On Tuesday, researchers from the New York security consultancy Trail of Bits discovered a way to surreptitiously read the memory values of a GPU from a fellow GPU hosted on the same server. It could be used, the researchers demonstrated, for eavesdropping — across container or process boundaries — on prompt-based chat sessions.

The vulnerability (CVE-2023-4969) works on GPUs from Apple, Qualcomm, AMD and Imagination (though it has not been demonstrated, as of yet, on those from either ARM or Nvidia, the current market leader for GPUs).

On an AMD Radeon RX 7900 XT, for instance, LeftoverLocals can leak about 5.5 MB for each GPU invocation.

For a 7 billion point model on llama.cpp, this would add up to about 181 MB for each LLM query — which is more than enough material to “reconstruct the LLM response with high precision,” wrote Trail of Bits’ researchers Heidy Khlaaf and Tyler Sorensen, who found the vuln in September.

How LeftoverLocals Works

A “co-resident exploit,” LeftoverLocals needs to be run on the same machine as the target, through another application or framework such as OpenCL, Vulkan, or Metal. Escalated privileges are not required.

The attack code would basically dump any local memory of the GPU that has not been initialized yet into global memory, allowing the attacker to read that data.

The code to execute this would not be difficult to write even for a dedicated amateur, the researchers note. They even provided a sample listening code for OpenCL:

In addition to the listener, the setup would also benefit from a writer script that writes a “canary value” into local memory, a way of checking if the GPU is vulnerable.

The blog post provides a lot more detail and context, so check it out. Interestingly enough, this exploit does not work for browser GPU frameworks, such as Google’s WebGPU, because they insert dynamic memory checks into GPU kernels.

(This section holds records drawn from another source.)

/-! SQBIND (spec/08 R246) -/

/-- The words of a region, from its bytes. -/
def regionWords (n v : Nat) : List Word64 := (List.range n).map fun i => BitVec.ofNat 64 (bits v (64 * i) 64)

/-- What decoding found: the word offsets at which items start, the branches with their targets (none for an s register), and the offset at which it
stopped, if it did. -/
structure Scan where
  starts : List Nat
  branches : List (Nat × Option Int)
  stop : Option Nat
deriving DecidableEq, Repr

/-- The target of a loop branch as a word offset from the item at word `pc`. -/
def branchTarget (lits : List Word32) (base pc : Nat) (o : Operand) : Option Int :=
  let w : IWord := { ext := 0, stall := 0, pred := 0, d := zeroOperand, a := zeroOperand, b := zeroOperand, c := zeroOperand, lits := lits }
  let at' : Int := ((base + 8 * pc : Nat) : Int)
  let t : Option Int := match o with
    | .small n => some ((wrap 57 (at' + 8 * smallInt n) : Nat) : Int)
    | .lit true j => some ((litRaw w true j % 2 ^ 57 : Nat) : Int)
    | .lit false j => some ((wrap 57 (at' + sInt 32 (litRaw w false j)) : Nat) : Int)
    | _ => none
  t.map (· - (base : Int))

/-- The loop branch of a word, if it is one: LOOP.dec, LBREAK.z or LBREAK.nz. -/
def loopBranch (base pc : Nat) (r : Raw) : List (Nat × Option Int) :=
  match r.toIWord with
  | none => []
  | some w =>
    if r.op = 0xD6 ∧ r.ext.toNat % 4 = 0 then [(pc, branchTarget r.lits base pc w.a)]
    else if r.op = 0xD7 ∧ r.ext.toNat != 0 then [(pc, branchTarget r.lits base pc w.b)]
    else []

/-- Decodes SIMT words in sequence, from word `i`. -/
def scanSimt (base : Nat) (ws : List Word64) : Nat → Nat → Scan → Scan
  | 0, _, r => r
  | n + 1, i, r =>
    match ws[i]? with
    | none => r
    | some x =>
      let lits := if wBit x then (match ws[i + 1]? with | some y => litHalves y | none => []) else []
      let raw := rawOf x lits
      let past := wBit x && ws.length ≤ i + 1
      if past || !(violations .simt 64 raw).isEmpty || !lpAllows raw.op then { r with stop := some i }
      else scanSimt base ws n (i + (if wBit x then 2 else 1)) { r with starts := r.starts ++ [i], branches := r.branches ++ loopBranch base i raw }

/-- The bundle that starts at word `i` of a list. -/
def bundleAt (ws : List Word64) (i : Nat) : BundleBits :=
  let h := ws.getD i 0
  let n := (presentSlots (headerOf h).present).length
  { header := h, slots := (ws.drop (i + 1)).take n,
    pool := ((ws.drop (i + 1 + n)).take (((headerOf h).litn + 1) / 2)).flatMap litHalves }

/-- Decodes bundles in sequence, from word `i`. -/
def scanVliw (base : Nat) (ws : List Word64) : Nat → Nat → Scan → Scan
  | 0, _, r => r
  | n + 1, i, r =>
    match ws[i]? with
    | none => r
    | some h =>
      let b := bundleAt ws i
      let size := itemSize h / 8
      let ops := if (headerOf h).kind = 0 then b.ops else []
      let bad := !(bundleBad ((base + 8 * i) % 2 ^ 57) 64 b).isEmpty || (ops.any fun x => !lpAllows x.2.2.op)
      if ws.length < i + size || bad then { r with stop := some i }
      else scanVliw base ws n (i + size) { r with starts := r.starts ++ [i], branches := r.branches ++ ops.flatMap fun x => loopBranch base i x.2.2 }

/-- The first failing word of a region, if any (spec/08 R246). -/
def regionBad (v : Bool) (base : Nat) (ws : List Word64) : Option Nat :=
  let r := if v then scanVliw base ws (ws.length + 1) 0 ⟨[], [], none⟩ else scanSimt base ws (ws.length + 1) 0 ⟨[], [], none⟩
  let edge := r.stop.getD ws.length
  let fails := r.branches.filter fun x => match x.2 with
    | none => true
    | some t => !(decide (0 ≤ t) && decide (t < 8 * (ws.length : Int)) && (decide (8 * (edge : Int) ≤ t) || (decide (t % 8 = 0) && r.starts.contains (t / 8).toNat)))
  match (match r.stop with | some i => [i] | none => []) ++ fails.map (·.1) with
  | [] => none
  | a :: l => some (l.foldl min a)

/-- SQBIND's region: its address, rounded down to a multiple of 8 (DESIGN CHOICE, log entry 64), and its length. -/
def bindRegion (e : Env) (w : IWord) : Nat × Nat := (e.u64 w w.b % 2 ^ 57 / 8 * 8, e.u64 w w.c)

/-- SQBIND's access: word 1 of the record, and the handle it writes. -/
def bindAccess (w : IWord) (e : Env) (s : State) : Access :=
  let r := bindRegion e w
  unitAccess w .bind 0xEB 8 8 (bindWord r.1 r.2 (w.ext.getLsbD 0)) e s

/-- SQBIND's read of the region: plain loads. -/
def bindRead (w : IWord) (e : Env) (s : State) : Access :=
  let r := bindRegion e w
  e.access s (.load false) 0 [{ lane := 0, addr := r.1, size := 8 * r.2, data := 0, data2 := 0, off := 0 }] .none []

/-- SQBIND up to its write: the state once the region has been read and passed. For a length that fails TRAPREC2.ADDR holds the region's address (DESIGN
CHOICE, log entry 64): spec/08 R246 names no failing word then. -/
def bindCheck (w : IWord) (e : Env) (s : State) : AtUnit :=
  let r := bindRegion e w
  let v := w.ext.getLsbD 0
  if r.2 = 0 ∨ 256 < r.2 then .gate (.trap { cause := causeLPILL, info := 0x1FF, addr := r.1 })
  else
    let a := { bindRead w e s with id := s.serial }
    match resolve s a with
    | .trap t => .gate (.trap t)
    | .fault k lv va => .gate (s.awaitGate e.party va false (some (va, 0, k, lv)))
    | .ok s1 b =>
      let pas := b.pas.flatMap fun x => (List.range x.2).map (x.1 + ·)
      if heldBack s { b with id := s.serial } || b.refreshing s then .gate (.wait .pending)
      else if missesFull s e.core a.partition .read (b.spans.getD []) then
        .gate (s.awaitGate e.party (((b.spans.getD []).headD (0, 0)).1) false none)
      else match readUe s pas with
        | some c => .gate (.trap (readUeTrap s b.pages (rangeBytes (b.spans.getD [])) c))
        | none =>
          let x := (s1.learn e.core b.pages).loadBytes (b.view s1 b.pages) 0 ((List.range (8 * r.2)).map fun i => (r.1 + i) % 2 ^ 57)
          match regionBad v r.1 (regionWords r.2 x.2) with
          | some i => .gate (.trap { cause := causeLPILL, info := i, addr := (r.1 + 8 * i) % 2 ^ 57 })
          | none => reachUnit false e x.1 (bindAccess w e x.1)

/-- SQBIND's effect: the handle is written, and the region's reads and the write are tried on the watchpoints. A write whose key has to wait is issued, and does
not hold its issuer, since it returns no result (spec/11 R321). -/
def bindEff (w : IWord) (e : Env) (s : State) : State :=
  match bindCheck w e s with
  | .gate _ => s
  | .at s a base slot =>
    let r := bindRegion e w
    if a.keyReady s then (s.bindProgram e.core base slot r.1 r.2 (w.ext.getLsbD 0)).acted e a true [(r.1, 8 * r.2)]
    else s.issueAccess e (bindAccess w e s)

How Vendors Responded to LeftoverLocals?

Upon identifying the vulnerability,  the research team launched a large coordinated disclosure effort, via the CERT Coordination Center, with all the major GPU vendors. As usual with hardware providers, some responded more promptly than others.

Apple did not acknowledge the vulnerability until this month, but Trail of Bits retesting found that some devices have been patched (3rd generation iPads with the A12 processor) while others remain vulnerable (Apple MacBook Air with the M2 processor).

AMD acknowledged the vulnerability and is looking into fixes. Qualcomm issued a patch for some, but not all of their GPUs. The company also praised the researchers’ coordinated disclosure process.

Imagination also released a patch, even though it was not Trail of Bits that found the vulnerability in Imagination’s silicon, but rather some researchers from Google, whose Android mobile software supports Imagination GPUs.

Trail of Bits also contacted Arm and NVidia, even though their GPUs thus far do not seem to be vulnerable.

What Is the Potential Impact of LeftoverLocals

While this security hole can still be present even on many popular consumer devices such as iPhone and Android phones, there has been no word, as of yet, of exploits. AMD itself evaluates the risk only as having a medium threat level.

Still, LeftoverLocals points to an emerging practice of securing LLMs and their supporting MLops.

As the researchers note: “The vulnerability highlights that many parts of the ML development stack have unknown security risks and have not been rigorously reviewed by security experts.”